Bo Cong lalu memberitahukan hasil temuannya pada Meng Xiaomei, memintanya membantu penyelidikan.

Meng Xiaomei setuju, lalu memanggil juru masak wanita itu ke sebuah ruangan. Ia menyambutnya dengan ramah, mengajaknya duduk, berbasa-basi, dan menanyakan keadaan keluarganya.

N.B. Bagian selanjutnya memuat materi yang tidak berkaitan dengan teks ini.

-- ==== Sys2Proof/Machine/Params.lean ====
section
/-! DEFINITION. What the rules compute from the parameters (segment count, temperature factor, stage
duration, `CFG_OK`, drive codes), the default tables the spec offers, and its test configurations. -/

namespace Sys2Proof.Machine

open Sys2Proof

/-- `SEG_COUNT = ROWS div H` (R8, R44). For `H = 0` the spec states no value: a free value (log entry 9). -/
def segCount (p : Params) : Nat :=
  if p.segHeight = 0 then Config.freeSegCount p.rows else p.rows / p.segHeight

/-- The size of `RES` in bytes (R55). -/
def resSize (p : Params) : Nat := p.bpr * p.segHeight

/-- The size of `OLD` in bytes (R56): it exists only in `DUAL_BUFFER`. -/
def oldSize (p : Params) : Nat :=
  match p.compMode with
  | .alwaysClear => 0
  | .dualBuffer => p.bpr * p.rows

/-- The lookup loop of R146: the factor of the first threshold that t does not exceed. -/
def lookupFactor (t : Int) (top : Nat) : List (Int × Nat) → Nat
  | [] => top
  | (thr, f) :: rest => if t ≤ thr then f else lookupFactor t top rest

/-- `Factor(t)` (R146). -/
def tempFactor (p : Params) (t : BitVec 8) : Nat :=
  lookupFactor t.toInt p.tempTable.top p.tempTable.entries

/-- `(STAGE_TIME_MS * factor) div 10`: the exact product, then floor division (R144). -/
def stageDuration (p : Params) (factor : Nat) : Nat := p.stageTimeMs.toNat * factor / 10

/-- Thresholds strictly increasing (R146). -/
def strictlyRising : List (Int × Nat) → Bool
  | [] => true
  | [_] => true
  | a :: b :: rest => decide (a.1 < b.1) && strictlyRising (b :: rest)

/-- `fmax` of R39 (h): the largest factor of the table, its top factor among them (DEDUCED, log entry 11). -/
def largestFactor (t : TempTable) : Nat := t.entries.foldl (fun m e => max m e.2) t.top

/-- R39 (g): the conditions on `TEMP_TABLE`. -/
def tempTableOk (p : Params) : Bool :=
  !p.tempTable.entries.isEmpty && strictlyRising p.tempTable.entries
    && decide (largestFactor p.tempTable ≤ 65535) && tempFactor p 25 == 10

/-- The conditions (a) to (j) of R39, in its order. -/
abbrev ConfigValid (p : Params) : Prop :=
  (8 ≤ p.columns ∧ p.columns ≤ 2047 ∧ p.columns % 8 = 0) ∧
  p.bpr = p.columns / 8 ∧
  (1 ≤ p.rows ∧ p.rows ≤ 2047) ∧
  (1 ≤ p.segHeight ∧ p.rows % p.segHeight = 0) ∧
  (p.rows ≤ 4 * p.bps ∧ p.bps ≤ 65535) ∧
  (p.compMode = .dualBuffer → p.segHeight = p.rows) ∧
  tempTableOk p = true ∧
  stageDuration p (largestFactor p.tempTable) ≤ 2 ^ 32 - 1 ∧
  (1 ≤ p.busyTimeoutMs.toNat ∧ 1 ≤ p.clkPerMs) ∧
  (p.gateSource.length ≤ 255 ∧ p.channelSelect.length ≤ 255 ∧ p.rowPrefix.length ≤ 255)

/-- `CFG_OK` (R39, R273): a constant of the configuration. -/
def cfgOk (p : Params) : Bool := decide (ConfigValid p)

/-- `STAGE_CODE(stage, bit)` (R141). -/
def driveCode (c : StageCode) (stage : Stage) (black : Bool) : BitVec 2 :=
  let pair := match stage with
    | .compensate => c.compensate
    | .white => c.white
    | .inverse => c.inverse
    | .normal => c.normal
  if black then pair.black else pair.white

/-! ### Default tables (the spec marks them as general knowledge: PRESUMED, log entry 18; no rule depends on
them) -/

/-- Drive black, `DB` (R141). -/
def driveBlack : BitVec 2 := 0b11#2

/-- Drive white, `DW` (R141). -/
def driveWhite : BitVec 2 := 0b10#2

/-- No drive, `DN` (R141). -/
def driveNone : BitVec 2 := 0b01#2

/-- The default `STAGE_CODE` (R142). -/
def defaultStageCode : StageCode where
  compensate := ⟨driveWhite, driveBlack⟩
  white := ⟨driveWhite, driveWhite⟩
  inverse := ⟨driveWhite, driveBlack⟩
  normal := ⟨driveBlack, driveWhite⟩

/-- The table remembered from the original repository (O1 of 93_implementation_defined.md): another
value of the parameter, with `DN` in the WHITE and INVERSE rows. -/
def originalStageCode : StageCode where
  compensate := ⟨driveWhite, driveBlack⟩
  white := ⟨driveNone, driveWhite⟩
  inverse := ⟨driveNone, driveBlack⟩
  normal := ⟨driveBlack, driveWhite⟩

/-- The default `TEMP_TABLE` (R146). -/
def defaultTempTable : TempTable where
  entries := [(-10, 170), (-5, 120), (5, 80), (10, 40), (15, 30), (20, 20), (40, 10)]
  top := 7

/-- An `XFER` of a register index and one of its data (R163). -/
def registerWrite (index : Byte) (data : List Byte) : List PowerAction :=
  [.xfer [0x70, index], .xfer data]

/-- The default `POWER_ON_SEQ` (R163), with the parameter tables it sends. -/
def defaultPowerOn (channelSelect gateSource : List Byte) : List PowerAction :=
  [.pin .reset false, .pin .panelOn false, .pin .discharge false, .pin .border false, .pin .cs false]
  ++ [.pin .pwm true, .sleep 5]
  ++ [.pin .panelOn true, .sleep 10]
  ++ [.pin .reset true, .pin .border true, .pin .cs true, .sleep 5]
  ++ [.pin .reset false, .sleep 5]
  ++ [.pin .reset true, .sleep 5]
  ++ [.waitBusy]
  ++ registerWrite 0x01 channelSelect
  ++ registerWrite 0x06 [0x72, 0xFF]
  ++ registerWrite 0x07 [0x72, 0x9D]
  ++ registerWrite 0x08 [0x72, 0x00]
  ++ registerWrite 0x09 [0x72, 0xD0, 0x00]
  ++ registerWrite 0x04 gateSource ++ [.sleep 5]
  ++ registerWrite 0x03 [0x72, 0x01] ++ registerWrite 0x03 [0x72, 0x00] ++ [.sleep 5]
  ++ registerWrite 0x05 [0x72, 0x01] ++ [.sleep 30, .pin .pwm false]
  ++ registerWrite 0x05 [0x72, 0x03] ++ [.sleep 30]
  ++ registerWrite 0x05 [0x72, 0x0F] ++ [.sleep 30]
  ++ registerWrite 0x02 [0x72, 0x24]

/-- The default `POWER_OFF_SEQ` (R163). -/
def defaultPowerOff : List PowerAction :=
  registerWrite 0x03 [0x72, 0x01]
  ++ registerWrite 0x02 [0x72, 0x05]
  ++ registerWrite 0x05 [0x72, 0x0E]
  ++ registerWrite 0x05 [0x72, 0x02]
  ++ registerWrite 0x04 [0x72, 0x0C] ++ [.sleep 120]
  ++ registerWrite 0x05 [0x72, 0x00]
  ++ registerWrite 0x07 [0x72, 0x0D]
  ++ registerWrite 0x04 [0x72, 0x50] ++ [.sleep 40]
  ++ registerWrite 0x04 [0x72, 0xA0] ++ [.sleep 40]
  ++ registerWrite 0x04 [0x72, 0x00]
  ++ [.pin .reset false, .pin .panelOn false, .pin .border false, .pin .cs false]
  ++ [.pin .discharge true, .sleep 150, .pin .discharge false]

/-- What a panel instance of R10 fixes. -/
structure Panel where
  rows : Nat
  columns : Nat
  bpr : Nat
  bps : Nat
  gateSource : List Byte
  channelSelect : List Byte
  stageTimeMs : Word
  deriving DecidableEq, Repr

/-- `EPD_1_44` (R10). -/
def epd144 : Panel where
  rows := 96
  columns := 128
  bpr := 16
  bps := 24
  gateSource := [0x72, 0x03]
  channelSelect := [0x72, 0x00, 0x00, 0x00, 0x00, 0x00, 0x0F, 0xFF, 0x00]
  stageTimeMs := 480

/-- `EPD_2_0` (R10). -/
def epd20 : Panel where
  rows := 96
  columns := 200
  bpr := 25
  bps := 24
  gateSource := [0x72, 0x03]
  channelSelect := [0x72, 0x00, 0x00, 0x00, 0x00, 0x01, 0xFF, 0xE0, 0x00]
  stageTimeMs := 480

/-- `EPD_2_7` (R10). -/
def epd27 : Panel where
  rows := 176
  columns := 264
  bpr := 33
  bps := 44
  gateSource := [0x72, 0x00]
  channelSelect := [0x72, 0x00, 0x00, 0x00, 0x7F, 0xFF, 0xFE, 0x00, 0x00]
  stageTimeMs := 630

/-- The parameters of a block for a panel of R10 with the default tables; the rest has no default. -/
def panelParams (panel : Panel) (segHeight : Nat) (compMode : CompMode) (tempSrc : TempSrc)
    (busyTimeoutMs : Word) (clkPerMs : Nat) : Params where
  rows := panel.rows
  columns := panel.columns
  bpr := panel.bpr
  bps := panel.bps
  gateSource := panel.gateSource
  channelSelect := panel.channelSelect
  rowPrefix := []
  segHeight := segHeight
  compMode := compMode
  tempSrc := tempSrc
  fixedTemp := 25
  stageTimeMs := panel.stageTimeMs
  tempTable := defaultTempTable
  stageCode := defaultStageCode
  busyTimeoutMs := busyTimeoutMs
  powerOnSeq := defaultPowerOn panel.channelSelect panel.gateSource
  powerOffSeq := defaultPowerOff
  clkPerMs := clkPerMs

/-- The test configuration `TC` of 95_test_vectors.md. -/
def paramsTC : Params where
  rows := 8
  columns := 16
  bpr := 2
  bps := 2
  gateSource := [0x72, 0x03]
  channelSelect := [0x72, 0x00, 0x0F]
  rowPrefix := []
  segHeight := 4
  compMode := .alwaysClear
  tempSrc := .fixed
  fixedTemp := 25
  stageTimeMs := 100
  tempTable := defaultTempTable
  stageCode := defaultStageCode
  busyTimeoutMs := 50
  powerOnSeq := [.pin .panelOn true, .sleep 10, .pin .cs true, .waitBusy]
  powerOffSeq := [.pin .panelOn false, .pin .cs false]
  clkPerMs := 1000

/-- The test configuration `TC2` of 95_test_vectors.md: `TC` unsegmented, with the old-image buffer. -/
def paramsTC2 : Params := { paramsTC with segHeight := 8, compMode := .dualBuffer }

/-- The block whose reset state is `State.reset`. The spec leaves every parameter to the builder of a
block; DESIGN CHOICE, log entry 1: the one complete configuration the spec writes out. No statement
rests on it except those that name `State.reset`. -/
def builtParams : Params := paramsTC

end Sys2Proof.Machine
end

Dari obrolan itu, diketahui bahwa juru masak Tao tinggal bersama suami dan anak lelakinya di sebuah gang kecil tak jauh dari kantor kabupaten. Suaminya hanya bekerja serabutan, penghasilannya tidak tetap, sehingga mereka lebih banyak mengandalkan upah dari juru masak di penjara, yang cukup untuk membiayai anak mereka bersekolah di sekolah swasta.

Pasangan itu hanya berharap anak mereka bisa sukses, kalau kelak lulus ujian negara dan mendapat gelar, keluarga mereka akan terangkat derajatnya.

Ketika menyebut anaknya, wajah juru masak Tao dipenuhi kebanggaan, matanya berbinar penuh harapan.

Ia juga sangat berterima kasih karena pengawal dari Pengawal Kota Kekaisaran mau mengobrol akrab dengannya yang hanya seorang juru masak rendahan. Meski tak tahu apa maksudnya, ia sangat senang diajak bicara dan menjawab semua pertanyaan.

Namun tiba-tiba, Meng Xiaomei mengubah nada bicaranya dan berkata, “Aku khawatir kamu tidak akan sempat melihat anakmu sukses kelak.”